I do not believe that this is what Sanders should do. I believe he should try to win the election. And for those Democrats who care about winning in November but don’t care too much which candidate does it (they’re out there, I swear; just log off of Twitter and Facebook for a second), the strategy that would give Sanders his best shot at winning is also the best thing he could do for the party if he’s doomed to lose anyway.

I think Sanders has got to worry less about inspiring, and worry more about explaining.

I can already see Sanderistas beginning to get very mad (although Actually They’re Not Mad, They’re Just Laughing), but stay with me here. Sanders’s platform is inherently inspiring. For those Democrats tired of nearly a quarter-century of calculated centrism and moderation, hearing a candidate with a full-throated, unapologetic defense of old school liberalism is refreshing. For voters too young to remember all that, it’s exhilarating to hear someone espouse policies that seem both intuitive and correct to them. And for a country fed up with the establishment, the fact that Sanders is so far out of the mainstream that he only signed up with the Democrats for the publicity makes him even more attractive.

Still, many voters are evidently convinced that for all of Sanders’s positive qualities, his ideas are impractical — that it’s unclear how the mechanisms in his policies would actually work, and that those policies would be nonstarters in a polarized political environment in which the Republicans control Congress.

This latter concern is basically baked into Sanders’s candidacy. It’s hard enough to convince gun-shy Democrats, accustomed to bloodless, middle-of-the-road post-Reagan liberalism, that an unabashedly leftist agenda can work in 2016. Convincing them that other people will be convinced is probably a task too tall, and moderating his policies to make them more accessible to everyone would destroy the appeal of his candidacy.

The first concern, on the other hand — that his ideas lack specifics when it comes to execution — can be fixed. For example, take this exchange in his New York Daily News interview about what would give Sanders the authority to break up banks, the kind so big the government would have no choice but to bail them out if they failed:

Daily News: But do you think that the Fed, now, has that authority?

Sanders: Well, I don't know if the Fed has it. But I think the administration can have it.

Daily News: How? How does a President turn to JPMorgan Chase, or have the Treasury turn to any of those banks and say, "Now you must do X, Y and Z?"

Sanders: Well, you do have authority under the Dodd-Frank legislation to do that, make that determination.

Daily News: You do, just by Federal Reserve fiat, you do?

Sanders: Yeah. Well, I believe you do.

Note the hesitant language and the qualifications Sanders uses here, which are so unlike the sure-footed and strident anti-Wall Street rhetoric that he’s been using to great effect in speeches and in his debates. Here’s another exchange from a bit later:

Daily News: Well, it does depend on how you do it, I believe. And, I'm a little bit confused because just a few minutes ago you said the U.S. President would have authority to order ...
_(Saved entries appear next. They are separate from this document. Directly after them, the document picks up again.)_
@[simp] theorem State.signalCq_now (s : State) (q : Nat) : (State.signalCq s q).now = s.now := by
  unfold State.signalCq; split <;> simp

@[simp] theorem State.moraine_now (s : State) (f n : Nat) : (State.moraine s f n).now = s.now := by
  rfl

@[simp] theorem State.releaseRefused_now (s : State) (r : Nat) : (State.releaseRefused s r).now = s.now := by
  unfold State.releaseRefused; split <;> simp

@[simp] theorem State.endCmd_now (s : State) (r : Nat) (st : Status) : (State.endCmd s r st).now = s.now := by
  simp [State.endCmd]

@[simp] theorem State.dropStreams_now (s : State) (r : Nat) : (State.dropStreams s r).now = s.now := by
  rfl

@[simp] theorem State.crevMap_now (s : State) (p : Crev → Bool) (f : Crev → Crev) : (State.crevMap s p f).now = s.now := by
  rfl

@[simp] theorem State.crevLeave_now (s : State) (r : Nat) : (State.crevLeave s r).now = s.now := by
  rfl

@[simp] theorem State.failCmd_now (s : State) (r : Nat) (st : Status) : (State.failCmd s r st).now = s.now := by
  unfold State.failCmd; split <;> simp

@[simp] theorem State.setFkt_now (s : State) (tier frame : Nat) (e : Fkt) : (State.setFkt s tier frame e).now = s.now := by
  unfold State.setFkt; split <;> simp

@[simp] theorem State.clearFkt_now (s : State) (tier frame : Nat) : (State.clearFkt s tier frame).now = s.now := by
  unfold State.clearFkt; split <;> simp

@[simp] theorem State.modSlot_now (s : State) (k : Nat) (f : VSlot → VSlot) : (State.modSlot s k f).now = s.now := by
  rfl

theorem State.newBlock_now {s s' : State} {t : Nat} (h : s.newBlock t = some s') : s'.now = s.now := by
  simp only [State.newBlock] at h
  by_cases hn : s.varve.blocksIn t % 29 ≠ 0
  · rw [if_pos hn] at h; cases h; rfl
  · rw [if_neg hn] at h; obtain ⟨f, _, rfl⟩ := Option.map_eq_some_iff.mp h; simp

@[simp] theorem State.useSlot_now (s : State) (k tier frame key : Nat) : (State.useSlot s k tier frame key).now = s.now := by
  rfl

theorem State.protect_now {s s' : State} {tier frame key : Nat} (h : s.protect tier frame key = some s') : s'.now = s.now := by
  simp only [State.protect] at h
  split at h
  · cases h; simp
  · split at h
    · cases h
    · obtain ⟨t, ht, rfl⟩ := Option.map_eq_some_iff.mp h; simp [State.newBlock_now ht]

theorem State.protectAll_now {tier key : Nat} {l : List Nat} {s s' : State} (h : State.protectAll tier key l s = some s') : s'.now = s.now := by
  induction l generalizing s with
  | nil => cases h; rfl
  | cons f t ih =>
    simp only [State.protectAll] at h
    split at h
    · cases h
    · rename_i s2 h2; rw [ih h]; simp [State.protect_now h2]

theorem State.takeFrames_now {s s' : State} {tier : Nat} {e : Fkt} {l : List Nat} (h : s.takeFrames tier e l = some s') : s'.now = s.now := by
  simp only [State.takeFrames] at h
  split at h
  · rw [State.protectAll_now h]; simp
  · cases h; simp

@[simp] theorem State.forgetFrame_now (s : State) (tier frame : Nat) : (State.forgetFrame s tier frame).now = s.now := by
  rfl

@[simp] theorem State.releaseFrame_now (s : State) (tier frame : Nat) : (State.releaseFrame s tier frame).now = s.now := by
  simp only [State.releaseFrame]; repeat' split
  all_goals simp

@[simp] theorem State.setPage_now (s : State) (k p : Nat) (c : PageCtr) : (State.setPage s k p c).now = s.now := by
  simp only [State.setPage]; repeat' split
  all_goals simp

@[simp] theorem State.leaveWalk_now (s : State) (key k p : Nat) : (State.leaveWalk s key k p).now = s.now := by
  rfl

@[simp] theorem State.chunkFetch_now (s : State) (tier off : Nat) : (State.chunkFetch s tier off).now = s.now := by
  unfold State.chunkFetch; split <;> simp

@[simp] theorem State.chunkStore_now (s : State) (tier off : Nat) : (State.chunkStore s tier off).now = s.now := by
  unfold State.chunkStore; split <;> simp

@[simp] theorem State.recrypt_now (s : State) (k p : Nat) (c : PageCtr) : (State.recrypt s k p c).now = s.now := by
  simp only [State.recrypt]; repeat' split
  all_goals simp

@[simp] theorem State.endWalk_now (s : State) (key : Nat) : (State.endWalk s key).now = s.now := by
  simp only [State.endWalk]; repeat' split
  all_goals try simp
  all_goals (apply foldl_now; intro t x; try dsimp only)
  all_goals repeat' split
  all_goals first | (simp; done) | (apply foldl_now; intro t x; (try dsimp only); (repeat' split) <;> simp)

@[simp] theorem State.startRekey_now (s : State) (key : Nat) : (State.startRekey s key).now = s.now := by
  rfl

@[simp] theorem State.rekeyPage_now (s : State) (key k p : Nat) (c : PageCtr) : (State.rekeyPage s key k p c).now = s.now := by
  simp only [State.rekeyPage]; repeat' split
  all_goals simp

@[simp] theorem State.reencrypt_now (s : State) (k p : Nat) (v : VSlot) : (State.reencrypt s k p v).now = s.now := by
  simp only [State.reencrypt]; repeat' split
  all_goals simp

@[simp] theorem State.bumpMinor_now (s : State) (k p g : Nat) : (State.bumpMinor s k p g).now = s.now := by
  unfold State.bumpMinor; split <;> simp

@[simp] theorem State.glazeWrite_now (s : State) (tier off len : Nat) : (State.glazeWrite s tier off len).now = s.now := by
  simp only [State.glazeWrite]; repeat' split
  all_goals simp

@[simp] theorem State.regionWrite_now (s : State) (off : Nat) (b : Blob) : (State.regionWrite s off b).now = s.now := by
  simp [State.regionWrite]

@[simp] theorem State.regionPut_now (s : State) (off : Nat) (b : Blob) : (State.regionPut s off b).now = s.now := by
  simp only [State.regionPut]; repeat' split
  all_goals try simp
  all_goals (apply foldl_now; intro t x; try dsimp only)
  all_goals repeat' split
  all_goals first | (simp; done) | (apply foldl_now; intro t x; (try dsimp only); (repeat' split) <;> simp)

@[simp] theorem State.placeTables_now (s : State) (x : Nat) (ls : List Leaf) : (State.placeTables s x ls).now = s.now := by
  rfl

@[simp] theorem State.putTables_now (s : State) (x : Nat) (ls : List Leaf) : (State.putTables s x ls).now = s.now := by
  simp [State.putTables]

@[simp] theorem State.invalidate_now (s : State) (c lo hi : Nat) (cmd : Option Nat) (change : Option Change) : (State.invalidate s c lo hi cmd change).now = s.now := by
  rfl

@[simp] theorem State.fktDeny_now (s : State) (q : MemReq) : (State.fktDeny s q).now = s.now := by
  simp only [State.fktDeny]; repeat' split
  all_goals simp

@[simp] theorem State.hotCount_now (s : State) (tier offset : Nat) (epoch : Option Nat) : (State.hotCount s tier offset epoch).now = s.now := by
  simp only [State.hotCount]; repeat' split
  all_goals simp

@[simp] theorem State.refuseBad_now (s : State) (q : MemReq) : (State.refuseBad s q).now = s.now := by
  unfold State.refuseBad; split <;> simp

@[simp] theorem State.chunkWrite_now (s : State) (q : MemReq) (data : Blob) : (State.chunkWrite s q data).now = s.now := by
  simp only [State.chunkWrite]; repeat' split
  all_goals simp

@[simp] theorem State.putGranule_now (s : State) (q : MemReq) (data : Blob) : (State.putGranule s q data).now = s.now := by
  simp only [State.putGranule]; repeat' split
  all_goals simp

@[simp] theorem State.portWrite_now (s : State) (q : MemReq) (data : Blob) : (State.portWrite s q data).now = s.now := by
  simp only [State.portWrite]; repeat' split
  all_goals try simp
  all_goals (apply foldl_now; intro t x; try dsimp only)
  all_goals repeat' split
  all_goals first | (simp; done) | (apply foldl_now; intro t x; (try dsimp only); (repeat' split) <;> simp)

@[simp] theorem putFrames_now (a : Alloc) (q : MemReq) (f off : Nat) (b : Blob) (s : State) : (putFrames a q f off b s).now = s.now := by
  induction f generalizing off b s with
  | zero => rfl
  | succ f ih => simp only [putFrames]; split <;> simp [ih]

@[simp] theorem State.allocPut_now (s : State) (a : Alloc) (q : MemReq) (off : Nat) (b : Blob) : (State.allocPut s a q off b).now = s.now := by
  simp [State.allocPut]

@[simp] theorem State.pageWritten_now (s : State) (p : Page) (mem : List Host.Cell) : (State.pageWritten s p mem).now = s.now := by
  unfold State.pageWritten
  rw [foldl_now]
  intro t o; simp

@[simp] theorem State.zeroPage_now (s : State) (p : Page) : (State.zeroPage s p).now = s.now := State.pageWritten_now _ _ _

@[simp] theorem State.copyPage_now (s : State) (m : Move) : (State.copyPage s m).now = s.now := by
  unfold State.copyPage
  rw [State.pageWritten_now, foldl_now]
  intro t o; split <;> simp

@[simp] theorem State.doMoves_now (s : State) (mv : List Move) (fresh : List Page) : (State.doMoves s mv fresh).now = s.now := by
  simp [State.doMoves]

@[simp] theorem State.syncSeq_now (s : State) (i : Nat) (q : Sequence) : (State.syncSeq s i q).now = s.now := by
  simp [State.syncSeq]

@[simp] theorem State.syncSeqs_now (s : State) : (State.syncSeqs s).now = s.now := by
  simp [State.syncSeqs]

@[simp] theorem State.fitBlocks_now (s : State) (i : Nat) : (State.fitBlocks s i).now = s.now := by
  unfold State.fitBlocks; split <;> simp

@[simp] theorem State.unreserve_now (s : State) (r : Nat) : (State.unreserve s r).now = s.now := by
  unfold State.unreserve; split <;> simp

@[simp] theorem State.freeSeqPages_now (s : State) (i keep : Nat) : (State.freeSeqPages s i keep).now = s.now := by
  unfold State.freeSeqPages; split <;> simp

@[simp] theorem State.releaseSeq_now (s : State) (i : Nat) : (State.releaseSeq s i).now = s.now := by
  simp [State.releaseSeq]

@[simp] theorem State.loosen_now (s : State) (i : Nat) : (State.loosen s i).now = s.now := by
  simp only [State.loosen]; repeat' split
  all_goals try simp
  all_goals (apply foldl_now; intro t x; try dsimp only)
  all_goals repeat' split
  all_goals first | (simp; done) | (apply foldl_now; intro t x; (try dsimp only); (repeat' split) <;> simp)

@[simp] theorem State.createSeq_now (s : State) (r : Nat) (c : Cmd) : (State.createSeq s r c).now = s.now := by
  simp only [State.createSeq]; repeat' split
  all_goals simp

@[simp] theorem State.zeroTraining_now (s : State) (a : Alloc) (q : MemReq) (lay : List Placed × Nat × Nat) (saveBytes : Nat) (grads : Bool) : (State.zeroTraining s a q lay saveBytes grads).now = s.now := by
  simp [State.zeroTraining]

@[simp] theorem State.zeroGradients_now (s : State) (r : Nat) (c : Cmd) : (State.zeroGradients s r c).now = s.now := by
  simp only [State.zeroGradients]; repeat' split
  all_goals try simp
  all_goals (apply foldl_now; intro t x; try dsimp only)
  all_goals repeat' split
  all_goals first | (simp; done) | (apply foldl_now; intro t x; (try dsimp only); (repeat' split) <;> simp)

@[simp] theorem State.withdrawFns_now (s : State) (r : Nat) : (State.withdrawFns s r).now = s.now := by
  rfl

@[simp] theorem State.withdrawUnits_now (s : State) (r : Nat) : (State.withdrawUnits s r).now = s.now := by
  rfl

@[simp] theorem State.freeIdx_now (s : State) (l : List Nat) : (State.freeIdx s l).now = s.now := by
  rfl

@[simp] theorem State.absentImage_now (s : State) (i : Nat) : (State.absentImage s i).now = s.now := by
  simp only [State.absentImage]; repeat' split
  all_goals simp

@[simp] theorem State.dropLoadVersion_now (s : State) (l : Load) : (State.dropLoadVersion s l).now = s.now := by
  simp only [State.dropLoadVersion]; repeat' split
  all_goals simp

@[simp] theorem State.undrain_now (s : State) (i : Nat) : (State.undrain s i).now = s.now := by
  unfold State.undrain; split <;> simp

@[simp] theorem State.withdrawLoad_now (s : State) (r : Nat) : (State.withdrawLoad s r).now = s.now := by
  simp only [State.withdrawLoad]; repeat' split
  all_goals simp

@[simp] theorem State.withdraw_now (s : State) (r : Nat) : (State.withdraw s r).now = s.now := by
  simp [State.withdraw]

@[simp] theorem State.pruneGraphs_now (s : State) : (State.pruneGraphs s).now = s.now := by
  rfl

@[simp] theorem State.pruneImages_now (s : State) : (State.pruneImages s).now = s.now := by
  simp only [State.pruneImages]; repeat' split
  all_goals simp

@[simp] theorem State.prune_now (s : State) : (State.prune s).now = s.now := by
  simp [State.prune]

@[simp] theorem State.releaseSaves_now (s : State) (r c : Nat) (ok : Bool) : (State.releaseSaves s r c ok).now = s.now := by
  simp only [State.releaseSaves]; repeat' split
  all_goals simp

@[simp] theorem State.countFor_now (s : State) (u x : Nat) (f : Cmd → Cmd) : (State.countFor s u x f).now = s.now := by
  rfl

@[simp] theorem State.sendPreempt_now (s : State) (u x mode : Nat) : (State.sendPreempt s u x mode).now = s.now := by
  unfold State.sendPreempt; split <;> simp

@[simp] theorem State.stopStreams_now (s : State) (u x : Nat) : (State.stopStreams s u x).now = s.now := by
  rfl

@[simp] theorem State.startStream_now (s : State) (u r : Nat) (c : Cmd) (pass layer : Nat) (again : Bool) : (State.startStream s u r c pass layer again).now = s.now := by
  simp only [State.startStream]; repeat' split
  all_goals simp

@[simp] theorem State.nowHolds_now (s : State) (u x : Nat) : (State.nowHolds s u x).now = s.now := by
  rfl

@[simp] theorem State.resume_now (s : State) (u x mode pass layer : Nat) : (State.resume s u x mode pass layer).now = s.now := by
  simp only [State.resume]; repeat' split
  all_goals simp

@[simp] theorem State.bringIn_now (s : State) (u x : Nat) : (State.bringIn s u x).now = s.now := by
  simp only [State.bringIn]; repeat' split
  all_goals simp

@[simp] theorem State.switchOut_now (s : State) (u x : Nat) : (State.switchOut s u x).now = s.now := by
  simp only [State.switchOut]; repeat' split
  all_goals simp

@[simp] theorem State.switchOn_now (s : State) (u : Nat) : (State.switchOn s u).now = s.now := by
  simp only [State.switchOn]; repeat' split
  all_goals simp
Sanders: No, I did not say we would order. I did not say that we would order. The President is not a dictator.

Daily News: OK. You would then leave it to JPMorgan Chase or the others to figure out how to break it, themselves up. I'm not quite ...

Sanders: You would determine is that, if a bank is too big to fail, it is too big to exist. And then you have the secretary of treasury and some people who know a lot about this, making that determination. If the determination is that Goldman Sachs or JPMorgan Chase is too big to fail, yes, they will be broken up.
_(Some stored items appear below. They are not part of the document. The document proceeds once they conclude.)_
/-- Spans that lack a right: the fault is recorded, and the command fails. -/
theorem State.withSpans_rights {s : State} {r : Nat} {c : Cmd} {x : Ctx} {n engine va : Nat} {l : List VaSpan} (f : State → Cmd → State)
    (h : (s.checkSpans c x engine l).1 = .rights va) : ∃ u : State, u.mem = s.mem ∧ s.withSpans r c x n engine l f = u.fail r .rightsViolation := by
  unfold State.withSpans
  simp only [h]
  exact ⟨(s.modCmd r fun z => { z with descs := (s.checkSpans c x engine l).2.descs }).rightsFault c (2 ^ n) (spanAccess l) va (spanRanges l)
      (lackRanges (l.flatMap (s.checkSpans c x engine l).2.parts)), State.rightsFault_mem _ _ _ _ _ _ _, rfl⟩

/-- COPY of a range that lacks a right. -/
theorem copy_rights {s : State} {r va : Nat} {c : Cmd} {x : Ctx} (ecc : Ecc) {l : List VaSpan} (h : s.ioCmd r 0x84 = some c) (hx : tget? s.ctxs c.ctx = some x)
    (hfree : (s.crevAny fun v => v.unsettled && v.stuck.contains r) = false)
    (hl : l = [⟨5, ioBufAddr c.sqe 5, fld c.sqe 40 8, 1⟩, ⟨6, ioBufAddr c.sqe 6, fld c.sqe 40 8, 2⟩]) (hva : (s.checkSpans c x 0x0700 l).1 = .rights va) :
    Answers (exec (.copy r ecc) s) fun t => ∃ u : State, u.mem = s.mem ∧ t = (u.fail r .rightsViolation).settle := by
  subst hl
  refine ⟨_, rfl, ?_⟩
  simp only [h, State.cirqueSpans_eq _ _ hx hfree]
  obtain ⟨u, hmem, hu⟩ := State.withSpans_rights (r := r) (n := 32) _ hva
  exact ⟨u, hmem, congrArg State.settle hu⟩

/-- COPY of bytes that are all at hand: they are read, and then written. -/
theorem copy_moves {s u : State} {r : Nat} {c c1 : Cmd} {x : Ctx} {l : List VaSpan} {k : Check × Cmd} {y : Blob × State} (h : s.ioCmd r 0x84 = some c)
    (hx : tget? s.ctxs c.ctx = some x) (hfree : (s.crevAny fun v => v.unsettled && v.stuck.contains r) = false)
    (hl : l = [⟨5, ioBufAddr c.sqe 5, fld c.sqe 40 8, 1⟩, ⟨6, ioBufAddr c.sqe 6, fld c.sqe 40 8, 2⟩]) (hk : k = s.checkSpans c x 0x0700 l)
    (hok : k.1 = .ok) (hu : u = s.modCmd r fun z => { z with descs := k.2.descs })
    (hlack : u.lackReads r c (s.epochOf 0x0700) (k.2.pieces 5 (ioBufAddr c.sqe 5) (fld c.sqe 40 8)) = [])
    (hy : y = (u.modCmd r fun z => { z with stage := .running, start := some (z.start.getD s.now) }).readPieces r c (s.epochOf 0x0700)
      (k.2.pieces 5 (ioBufAddr c.sqe 5) (fld c.sqe 40 8)))
    (hc1 : tget? y.2.cmds r = some c1) (hd : c1.decided = none) :
    exec (.copy r .clean) s = .next ((((y.2.writePieces r c1 (s.epochOf 0x0700) (k.2.pieces 6 (ioBufAddr c.sqe 6) (fld c.sqe 40 8)) y.1).remotePump r).workMoved r).settle) := by
  subst hl
  have hokS : (s.checkSpans c x 0x0700 [⟨5, ioBufAddr c.sqe 5, fld c.sqe 40 8, 1⟩, ⟨6, ioBufAddr c.sqe 6, fld c.sqe 40 8, 2⟩]).1 = .ok := hk ▸ hok
  have hnow : u.now = s.now := by rw [hu]; rfl
  show Host.Outcome.next _ = _
  simp only [h, State.cirqueSpans_eq _ _ hx hfree, State.withSpans_ok _ hokS, ← hk, ← hu, hlack, List.isEmpty_nil, hnow, ← hy, hc1, hd]
  rfl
Wall Street regulation and breaking up the banks has been one of the central themes of his candidacy, and he comes across as surprisingly tentative and a bit vague. Predictably, Sanders’s detractors and the media pounced on this, calling him unprepared and uncertain. Sanders supporters defend him by pointing out that if you’ve studied bank regulation and understand the issue, you’ll realize that Sanders’s answers here are not only reasonable, but also perfectly consistent with the approach that economists and policymakers recommend.

This is true, and it’s exactly the problem. Most voters aren’t experts, and haven’t studied bank regulation. They are laypeople, and to them, Sanders comes across as someone with a weak grasp of policy details. The impression of being "serious" and "wonky" is more important than actually having plausible answers (one need only look at Paul Ryan’s career to see that). But political campaigns are about more than just ideas and positions. They’re about selling your candidacy. They’re about marketing, and while that doesn’t mean Sanders has to elevate style above substance, it does mean he’s got to pay attention to how style gives the impression of substance.

For all her clumsiness as a politician, Clinton has been masterful with a basic political tactic: turning her own weaknesses into strengths, and framing her opponent’s strengths as weaknesses. She casts her familiarity as continuity, her incrementalism as pragmatism, her moderateness as realism. And instead of trying to cut Sanders’s dreams down to size by mocking them (as she attempted to do with Obama in 2008), she instead points out that it all sounds very nice, but also a bit impractical and that perhaps "he hadn’t done his homework." This neatly plays to her reputation as a wonk who is interested in Getting Things Done, while using Sanders’s appeal against him. Thus far, she’s largely succeeded at framing him as the charming, good-hearted wacky uncle who is fun at parties — but whom you wouldn’t trust with anything important.

It’s this strategy that leads Clinton to give a quote like this to Newsday, explaining why young people are voting for Sanders: "I guess the final thing I would say is that, and again the research I've seen, some of it public, some of it not, they like me. They actually are quite admiring of me, but they're excited by something new and something that is a little different and a little revolutionary and promises free college. [Laughter.] And so I have a job, which is a little bit of a downer job in saying, you know, my dad taught me that, if anybody tells you something is free, look at the fine print."

The interviewer never brought up the fact that young voters are voting for Sanders, much less asked her to account for it; she volunteered it on her own. And although this might sound like some kind of gaffe, it’s not. It’s clever positioning. It’s less about defining Sanders’s supporters, and more about defining Sanders himself as the candidate for naive people who don’t read the fine print. Sanders’s supporters can argue until they’re blue in the face that Clinton’s reputation as a wonk who loves the nitty-gritty and knows how to work the levers to get things accomplished is overblown, or that the details of her legislative agenda are as vague as Sanders’s, or that her agenda is just as unlikely to become law. But the truth is that, again, this is about impressions, and the boat has sailed on defining Hillary Clinton. She’s been a national figure for more than 25 years, and she’s been a national politician for more than 15. For better or for worse, everyone has already decided who she is.

That’s also why, while I don’t see anything wrong with harshly attacking Clinton (or "drawing contrasts," or whatever the cool pundits are calling it these days), I also think it’s unlikely to be very productive. Her favorability ratings are already at historic lows, and it’s hard to imagine Sanders getting much more juice at the ballot boxes from trying to drive them lower.

Fortunately for Sanders, he doesn’t have to sell out or compromise to fix this image problem. All he’s got to do is explain. If you’re selling lofty, ambitious ideas that sound infeasible, then your primary task is to convince people that these ideas are practical. In other words, Sanders doesn’t need to convince Democrats that they want what he’s selling, but that they can actually have it. Get into the nitty-gritty. Show your work. Bore us with the details. Doing so is good for the health of the party, good for discourse, and good for liberalism. And it’s good for his chances of pulling off a comeback in the primary.